PROBLEM DESCRIPTION → The answer should be each line from the entries below that has the word "record" in it.

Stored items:
/-- A signed object (R425): both signatures over the header and payload. -/
def signed (kind : Nat) (k : Key) (seeds payload : List Byte) : List Byte :=
  let body := leBytes 4 (kind % 64 * 2 ^ 24 + payload.length % 2 ^ 16) ++ List.replicate 12 0 ++ k.bytes ++ sha (edKey seeds ++ mlKey seeds) ++ List.replicate 48 0 ++ payload
  body ++ fixed 64 (Config.edSign (seeds.take 32) body) ++ fixed 3309 (Config.mlSign (seeds.drop 32) body)

/-- The ring's place in the system area and its size (R432, the system area's table). -/
def ringBase : Nat := 0x19000000
def ringSize : Nat := 0x10000000

/-- Bytes 0 to 47 of a record (R432). -/
def AlmRec.head (r : AlmRec) (aseq boot : Nat) : List Byte :=
  r.key.bytes ++ leBytes 4 (r.kind % 2 ^ 10 * 2 ^ 20 + r.sev % 4 * 2 ^ 18) ++ leBytes 4 r.payload.length ++ leBytes 8 aseq ++ leBytes 4 boot ++ leBytes 4 (r.writer % 2 ^ 16) ++
    leBytes 8 r.at_

/-- The MC writes a record at the write point (R432 to R434): chained to the one before; the ring is erased 1 MiB ahead, the oldest first. -/
def Dev.almStore (d : Dev) (r : AlmRec) : Dev :=
  let n := r.size
  let off := if ringSize < d.mc.wrPos + n then 0 else d.mc.wrPos
  let hd := r.head d.mc.aseq d.mc.boot
  let chain := sha (d.mc.chain ++ hd ++ r.payload)
  let ahead := n + 2 ^ 20
  let hit (x : AlmStored) : Bool := decide (x.offset < off + ahead) && decide (off < x.offset + x.entry.size) || decide (x.offset + ringSize < off + ahead)
  let area := (Memory.clear d.sysArea (ringBase + off) (min ahead (ringSize - off))).clear ringBase (off + ahead - ringSize)
  { d with
    sysArea := area.write (ringBase + off) (hd ++ chain ++ r.payload)
    mc := { d.mc with ring := (d.mc.ring.filter fun x => !hit x) ++ [⟨r, d.mc.aseq, d.mc.boot, chain, off⟩], wrPos := (off + n) % ringSize, aseq := d.mc.aseq + 1, chain := chain, sinceCkpt := d.mc.sinceCkpt + 1 } }

/-- Whether the MC can write the ring: it runs its firmware and the flash is on (R413, R434). -/
def Dev.ringUp (d : Dev) : Bool := d.mc.running && !d.mcHalted && d.on 168

/-- The MC writes what it holds, then one lost record for those it could not keep (R434); MC_LOG commands complete. -/
def Dev.almFlush (d : Dev) (now : Nat) : Dev :=
  if d.ringUp = false then d
  else
    let d1 := d.mc.buf.foldl (fun (d : Dev) r => d.almStore r) { d with mc := { d.mc with buf := [] } }
    let d2 := match d1.mc.bufLost with
      | some x =>
        let k := d1.draw 0x3000 now
        ({ k.2 with mc := { k.2.mc with bufLost := none } }).almStore ⟨k.1, 0x0FF, 1, k.1.src, now, leBytes 8 x.number ++ leBytes 8 x.first ++ leBytes 8 x.last⟩
      | none => d1
    let logs := d2.stew.inflight.filter fun r => r.code == 0x0C02 && r.decided && !r.flag 0
    if d.mc.buf = [] ∧ d.mc.bufLost = none then d2 else (logs.foldl (fun (d : Dev) r => d.finish now r .ok 0 []) d2).raise 875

EXERCISE OUTPUT →
/-- Bytes 0 to 47 of a record (R432). -/
/-- The MC writes a record at the write point (R432 to R434): chained to the one before; the ring is erased 1 MiB ahead, the oldest first. -/
/-- The MC writes what it holds, then one lost record for those it could not keep (R434); MC_LOG commands complete. -/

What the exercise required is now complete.